I believe it is a mistake to use a wide brush and paint a picture of people who are passionless. I met with a friend in the investing line yesterday, and I am heartened to hear that there are pockets of innovation in Singapore, incredible improvements of technology and this is coming from individual inventors and technopreneurs.
Forming a start-up team is already difficult, what more to find a winning combination. All this takes time, and requires people to make mistakes.
In my past life I have met many passionate technologists who think the world of their technology and how it (the technology can change the face of how business is done), but many factors need to be ascertained before it becomes a viable start-up.
As for Biotech, as I have said, it is not as simple as coming up with a software for a cellphone and testing it on a couple of platform before releasing it to the public. Biotech takes time, and effort. Areas like stem cell, chimera technology are all so new that you really do not want to rush it into human trials.

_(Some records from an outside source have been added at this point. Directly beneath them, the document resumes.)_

/-- The average of δ over 16 pilot symbols is complete; `sum` is their sum in 1/16 sample.  The round trip is TA + δ
(R134).  A TIMING message is due where it lies more than 1/2 sample from +4 samples and the line has frames (R59, R60, R63). -/
def execDeltaAverage (l : Nat) (sum : Int) (s : State) : Answer :=
  match onLine l s with
  | .next s =>
    if s.averages l && s.dspRuns then
      let avg := nearest sum 16
      let s := (s.wr LLOAD.ARRIVAL.DELTA (ofSigned 16 avg) l).modLine l fun x =>
        { x with roundTrip := ((x.ta : Int) + avg).toNat }
      let s := (s.cond .lload l 3 (decide (sum > 1536 ∨ sum < 512))).showRoundTrip (s.anchor l)
      let x := s.line l
      let far := decide (sum - 1024 > 128 ∨ 1024 - sum > 128)
      let best := x.ta = 0 && decide (0 ≤ sum ∧ sum ≤ 1024)
      if (s.line l).st = .joining then .next (s.joinOffset l sum)
      else if far && !best && x.timingSend.isNone && sfcCome x.timingUntil s.sfc && s.framesOn l then
        let c := clampInt (-16) 16 (nearest (sum - 1024) 16)
        .next (s.modLine l fun x =>
          { x with timingSend := some c, ta := ((x.ta : Int) + c).toNat })
      else .next s
    else .next s
  | o => o

/-- The tail's timing advance changes at the boundary of a TIMING message: never below 0 (R60). -/
def execTaAdjust (l : Nat) (s : State) : Answer :=
  match onLine l s with
  | .next s =>
    match (s.line l).taPending with
    | some (c, due) =>
      if s.dspRuns && sfcCome due (s.pageSfc .ltrain l) then
        .next ((s.correctTa l (s.line l).ta c).modLine l fun x => { x with taPending := none })
      else .next s
    | none => .next s
  | o => o

/-- δ outside 0 to +8 samples on 4 consecutive pilot symbols: fast retrain with TIMING (R60, R147). -/
def execArrivalOutOfBand (l : Nat) (s : State) : Answer :=
  match onLine l s with
  | .next s => if s.isVHead l && s.dspRuns then .next (s.retrainLine l rsTiming) else .next s
  | o => o

/-! ### The overhead word received (R69 to R71, R98) -/

/-- The states in which a line's data symbols carry overhead words. -/
def State.hearsOverhead (s : State) (l : Nat) : Bool :=
  let x := s.line l
  x.st = .training || x.st = .loading || x.st = .showtime || x.st = .leaving || x.st = .retrain

/-- A feedback entry of the tail for the pilot symbol of the previous superframe: real and imaginary bytes
in units of 2^-10; 0x80 means none (R98). -/
def State.takeFeedback (s : State) (l i : Nat) (re im : Option Nat) : State :=
  let prev := sfcAdd s.sfc (2 ^ 48 - 1)
  let k := 16 * groupOf prev + i
  let key := (prev % 128 * 128 + l) * 128 + k
  match re, im with
  | some a, some b =>
    if a = 0x80 ∨ b = 0x80 then
      { s with xe := { s.xe with badTx := insertSorted (l * 128 + k) s.xe.badTx } }
    else
      let e : Cx := ⟨(toSigned 8 a : Rat) / 1024, (toSigned 8 b : Rat) / 1024⟩
      { s with xe := { s.xe with feedback := s.xe.feedback.put key (some e) } }
  | _, _ => { s with xe := { s.xe with badTx := insertSorted (l * 128 + k) s.xe.badTx } }

/-- One byte of the frame: kept, or lost; a complete feedback pair is taken (R71, R98). -/
def State.takeByte (s : State) (l n : Nat) (b : Option Nat) : State :=
  let s := s.modLine l fun x => { x with rxFrame := x.rxFrame.put n b }
  if s.isVHead l && decide (n ≤ 32) && n % 2 == 0 && (s.line l).st != .joining then
    s.takeFeedback l (n / 2 - 1) ((s.line l).rxFrame.find (n - 1)) ((s.line l).rxFrame.find n)
  else s

/-- The frame's message area at byte 63: a lost byte or a failed CRC-16 counts in OHF_FAIL (R71,
R197). -/
def State.endFrame (s : State) (l : Nat) : State :=
  let f := (s.line l).rxFrame
  let bs := (List.range 31).map fun i => f.find (33 + i)
  let whole := bs.all Option.isSome
  let ns := bs.map fun b => b.getD 0
  if whole && crc16 (byteBits (ns.take 29)) == ns.getD 29 0 * 256 + ns.getD 30 0 then s
  else s.bump LMON.OHF_FAIL.COUNT l

/-- The SEAL code of a valid word: AGREE records the partner's agreement, to the end of S − 2 and for 8 superframes, CONFIRM in superframe S − 1 its
confirmation, WITHDRAW ends its proposal; a tail's first proposal gives way to a head's PROPOSE of the same superframe (R40, R70). -/
def State.takeSeal (s : State) (p code : Nat) : State :=
  match (s.port p).neg with
  | some n =>
    let set := fun n => s.modPort p fun x => { x with neg := some n }
    let now := s.portSfc p
    let inTime := decide (2 ≤ sfcFrom now n.target) && decide (sfcFrom n.since now < 8)
    if code = 2 && n.ours && !n.confirmed && !n.withdrawn && inTime then set { n with agreed := true }
    else if code = 3 && !n.ours && n.agreed && n.target == sfcAdd now 1 then
      set { n with confirmed := true }
    else if code = 4 && !n.ours then s.dropTheirs p
    else if code = 1 && n.ours && n.start == now && s.isVTail p then s.negYields p n
    else s
  | none => s

/-- A received overhead word (R69): a failed CRC-8 counts and loses the byte; a good one shows the line
alive, and its SEAL code, BERF, acknowledgement and frame byte are taken. -/
def execOverheadWordRx (l n : Nat) (w : Word) (s : State) : Answer :=
  match onLine l s with
  | .next s =>
    if !s.isV l || !s.hearsOverhead l || (s.line l).frozen || !s.dspRuns then .next s
    else
      let p := s.anchor l
      match ohDecode w.toNat with
      | none =>
        let s := (s.bump LMON.OHW_FAIL.COUNT l).takeByte l n none
        .next (if n = 63 then s.endFrame l else s)
      | some v =>
        let s := s.modLine l fun x => { x with ohBad := 0 }
        let s := s.takeSeal p v.code
        let s := if s.isVTail l && (v.berf != (s.g LLOAD.ERASE.MASK l 0 != 0)) then
            s.setErase l (if v.berf then s.eraseMask l else 0) else s
        let s := if v.ackv && !(s.port p).express then s.takeAck p v.ackSeq v.ackMap else s
        let s := s.takeByte l n (some v.frag)
        .next (if n = 63 then s.endFrame l else s)
  | o => o

/-! ### Messages received whole (R60, R142 to R144) -/

/-- A SEAL message of the partner (R40, R70, R144).  In the superframe in which both ends first propose,
the head's proposal stands; while a proposal of ours is open otherwise, the partner's is not
agreed. -/
def execSealMessageRx (p : Nat) (m : List Nat) (s : State) : Answer :=
  match onPort p s with
  | .next s =>
    if !s.dspRuns then .next s
    else
    let now := s.portSfc p
    let s16 := m.getD 0 0 * 256 + m.getD 1 0
    let ahead := (s16 + 2 ^ 16 - now % 2 ^ 16) % 2 ^ 16
    let target := sfcAdd now ahead
    let s := match (s.port p).neg with
      | some n =>
        if n.ours && s.isVTail p && n.start == now then s.negYields p n
        else if !n.ours && n.target != target && !n.confirmed then s.dropTheirs p
        else s
      | none => s
    let count := m.getD 25 0
    if (s.messageLines p).isEmpty || ahead = 0 || count = 0 || 16 < count || count ≤ m.getD 26 0 then
      .next s
    else
      let open_ : Option State := match (s.port p).neg with
        | none => some (s.modPort p fun x =>
            { x with neg := some { ours := false, start := now, target := target, changes := [],
                                   count := count, agreed := false, confirmed := false },
                     sealHeld := [] })
        | some n => if n.ours then none else some s
      match open_ with
      | none => .next s
      | some s =>
        let s := s.modPort p fun x => { x with sealHeld := x.sealHeld.put (m.getD 26 0) (some m) }
        .next (s.considerTheirs p)
  | o => o

/-- What this end makes of a partner's table for the direction it sends: masked tones zeroed, no tone above MAXBITS, and
gains within their codes (R61, R143 step 3). -/
def State.fitTable (s : State) (l : Nat) (t : Store Nat) : Store Nat :=
  fitTo (s.ownMaxBits l) (s.masked l) (fun _ => false) t

/-- Take a table received whole: with the direction received by us (`rx`) or sent by us.  A head fits the table it is to
send to its own masks and MAXBITS and, where that changes it, returns it under a new TABLE_ID (R143 step 3; for MAXBITS
DEDUCED, log 62); one that cannot carry the overhead word ends the line's attempt with LOW_SNR (R141). -/
def State.takeTable (s : State) (l id : Nat) (rx : Bool) (t : Store Nat) : State :=
  let c := if rx || !s.isVHead l then t else s.fitTable l t
  if !carriesOverhead c then s.lowSnr l
  else if rx then s.modLine l fun x => { x with newRx := some (id, c) }
  else if c = t then s.modLine l fun x => { x with newTx := some (id, c) }
  else s.modLine l fun x =>
    { x with newTx := some ((id + 1) % 256, c), sendSegs := x.sendSegs ++ (List.range 11).map (16 + ·) }

/-- HOSTMASK takes effect at a loading exchange: the mask in force is the registers' (R62). -/
def State.hostMaskOf (s : State) (l : Nat) : Nat :=
  (List.range 4).foldl (fun m i => m + s.g LLOAD.HOSTMASK.MASK l i * 2 ^ (32 * i)) 0

/-- The line computes the table of its received direction and sends it whole; a table that cannot carry
the overhead word sends the line to QUIET with LOW_SNR (R141, R143). -/
def State.authorTable (s : State) (l : Nat) : State :=
  let s := s.modLine l fun x => { x with hostMask := s.hostMaskOf l }
  let t := s.loadTable l tones []
  if carriesOverhead t then
    s.modLine l fun x =>
      { x with newRx := some ((x.rxId + 1) % 256, t), sendSegs := List.range 11, loadSent := true }
  else s.lowSnr l

/-- Every line of the port holds both tables, in LOADING or back for a restore: the head proposes
SHOWTIME_ENTRY (R143 step 4). -/
def State.entryReady (s : State) (p : Nat) : Bool :=
  s.isVHead p && (s.portLines p).all fun l =>
    let x := s.line l
    x.st = .loading && x.newRx.isSome && x.newTx.isSome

But I agree that more can be done to improve the pipeline from research to trial and hopefully to market, but do be aware that I think close to 70 or 80% of drug targets fail in to get to the market, which is why it is so expensive to take a drug all the way to the market.
The loss of these prominent scientists is indeed a loss, irregardless on how it is sugar-coated. However, I believe there is a silver lining in most things. In this case, them going back to their home labs just means an additional pipe for collaboration, but I do firmly believe that we should start looking at how our own people are performing in their research.
Prof Shih being chosen to start-up the Mid East University from scratch already means that we are almost there, just that we need more of the Prof Shihs. And unfortunately, building human capital is unlike manufacturing an iPod, it takes a whole lot longer.